I glanced behind him and saw that Marcellus and Nerilla were gone, but the guards that had been standing with Marcellus and Alrek when Nerilla and I came upon them were all dead, decapitated, the pooling blood soaking into the dirt.

“Such a waste,” I choked out, my eyes returning to Gideon. “Why?”

“Because of you,” he declared, and I heard the hatred in his voice that I had missed because he’d hidden it so well.

“No.”

“Oh yes,” he hissed, grabbing the chain around my neck that bore Varic’s seal, yanking hard, surprise flickering across his face when it didn’t snap. “Varic was perfect. He was all logic, an intellectual, educated, thoughtful, ruled by reason alone. The rutting he did was measured. Even when it seemed as though he’d given himself over to pleasure, all one had to do was tell him he was needed and he would turn from every earthly pursuit.”
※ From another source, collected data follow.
-- ==== Sys2Proof/Machine/Num.lean ====
section
/-! DEFINITION. Numbers: exact values, the floating formats and their roundings (R26 to R32), integer
conversions (R25), shared-exponent blocks (R33 to R35), plumb counts (R43 to R48) and the approximating
op-words (R208). Every function is structural recursion over Nat and Int arithmetic. -/

namespace Sys2Proof.Machine

/-- A value before rounding: a NaN, an infinity, or (-1)^neg × (m + δ) × 2^e, where 0 < δ < 1 exactly when
`st` holds (the remainder of a quotient or root). -/
inductive Ex where
  | nan
  | inf (neg : Bool)
  | fin (neg : Bool) (m : Nat) (e : Int) (st : Bool)
  deriving DecidableEq, Repr, Inhabited

/-- The five rounding modes that R30 names. -/
inductive Mode where
  | rne | rtz | rup | rdn | rna
  deriving DecidableEq, Repr, Inhabited

/-- The floating formats of R26. -/
inductive FFmt where
  | fp32 | fp16 | bf16 | e4m3 | e5m2
  deriving DecidableEq, Repr, Inhabited

/-- The integer formats of R24. -/
inductive IFmt where
  | int8 | uint8 | int16 | int32 | int64
  deriving DecidableEq, Repr, Inhabited

/-- A scalar payload format of R73, codes 1 to 10. -/
inductive SFmt where
  | int (f : IFmt)
  | flt (f : FFmt)
  deriving DecidableEq, Repr, Inhabited

def SFmt.ofCode (c : Nat) : Option SFmt :=
  match c with
  | 1 => some (.int .int8)
  | 2 => some (.int .uint8)
  | 3 => some (.int .int16)
  | 4 => some (.int .int32)
  | 5 => some (.int .int64)
  | 6 => some (.flt .fp32)
  | 7 => some (.flt .fp16)
  | 8 => some (.flt .bf16)
  | 9 => some (.flt .e4m3)
  | 10 => some (.flt .e5m2)
  | _ => none

/-- R26: width of the fraction field. -/
def FFmt.frac : FFmt → Nat
  | .fp32 => 23 | .fp16 => 10 | .bf16 => 7 | .e4m3 => 3 | .e5m2 => 2

/-- R26: width of the exponent field. -/
def FFmt.expBits : FFmt → Nat
  | .fp32 => 8 | .fp16 => 5 | .bf16 => 8 | .e4m3 => 4 | .e5m2 => 5

/-- R26: the exponent bias. -/
def FFmt.bias : FFmt → Nat
  | .fp32 => 127 | .fp16 => 15 | .bf16 => 127 | .e4m3 => 7 | .e5m2 => 15

/-- R21: the full plumb count of a format. -/
def FFmt.p (f : FFmt) : Nat := f.frac + 1

/-- Bits of an encoding. -/
def FFmt.bits (f : FFmt) : Nat := 1 + f.expBits + f.frac

/-- Bytes of an encoding. -/
def FFmt.size (f : FFmt) : Nat := f.bits / 8

/-- R26, R27: the encoding of the largest finite value, without its sign. -/
def FFmt.maxBits : FFmt → Nat
  | .fp32 => 0x7F7FFFFF | .fp16 => 0x7BFF | .bf16 => 0x7F7F | .e4m3 => 0x7E | .e5m2 => 0x7B

/-- R28: the canonical NaN. -/
def FFmt.nanBits : FFmt → Nat
  | .fp32 => 0x7FC00000 | .fp16 => 0x7E00 | .bf16 => 0x7FC0 | .e4m3 => 0x7F | .e5m2 => 0x7E

/-- The sign bit's weight. -/
def FFmt.signWeight (f : FFmt) : Nat := 2 ^ (f.expBits + f.frac)

/-- R31: an infinite result: an infinity, but ±448 in E4M3. -/
def FFmt.infBits : FFmt → Nat
  | .fp32 => 0x7F800000 | .fp16 => 0x7C00 | .bf16 => 0x7F80 | .e4m3 => 0x7E | .e5m2 => 0x7C

def IFmt.width : IFmt → Nat
  | .int8 => 8 | .uint8 => 8 | .int16 => 16 | .int32 => 32 | .int64 => 64

def IFmt.lo : IFmt → Int
  | .int8 => -128 | .uint8 => 0 | .int16 => -32768 | .int32 => -2147483648 | .int64 => -9223372036854775808

def IFmt.hi : IFmt → Int
  | .int8 => 127 | .uint8 => 255 | .int16 => 32767 | .int32 => 2147483647 | .int64 => 9223372036854775807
All I could do was listen; I couldn’t do anything else. He could crush my trachea easily, and I wanted to live to see Varic again.

He dropped the chain, letting it fall back against my clavicle, stared a moment, and then recaptured my gaze. “He was our salvation, a king who would bring the Noreia out of the dark and into the light, a monarch we could count on who would be governed by sound judgment and never swayed by something as fleeting as passion.”

I needed to stay calm, because panicking would do me no good.

“But then I saw you that first night, Jason,” he said almost sadly. “I saw Varic’s eyes change. I saw his beast rise and then go docile with just a word from you, with a caress.”

He was missing what a gift Varic’s control was, how he’d never be lost to the bloodlust like his brother had, and how, if Gideon so prized reason, Varic now had dominion over that part of himself as well. And yes, he could lose control with me, but only with me. At other times, if the wolf was needed, now he could come out of it so quickly. He wasn’t seeing that it was Varic who held sway over the animal that lived inside of him, and no longer the other way around.

“I went to speak to Niko Gann, and he told me how Varic slaughtered men to reach you and then responded to your voice, your touch, and became a man again faster than had ever been reported. I told him it was Varic, his strength and innate grace, but he said no, it was you, the matan, with your power to bring peace, along with that terrifying barrier.”

“No,” I croaked out. “You’re right. It’s Varic. It’s all Varic.”

He shook his head. “It can’t be, Jason, because he never had such power before.”

“You killed Niko,” I whispered, all the volume I had left in me.

“Of course,” he admitted, leaning in close again. “I couldn’t have him tell anyone that I was there speaking to him. The lost feed from the prison was easily explained away, but having Niko speak to Hadrian… that could never be allowed to happen.”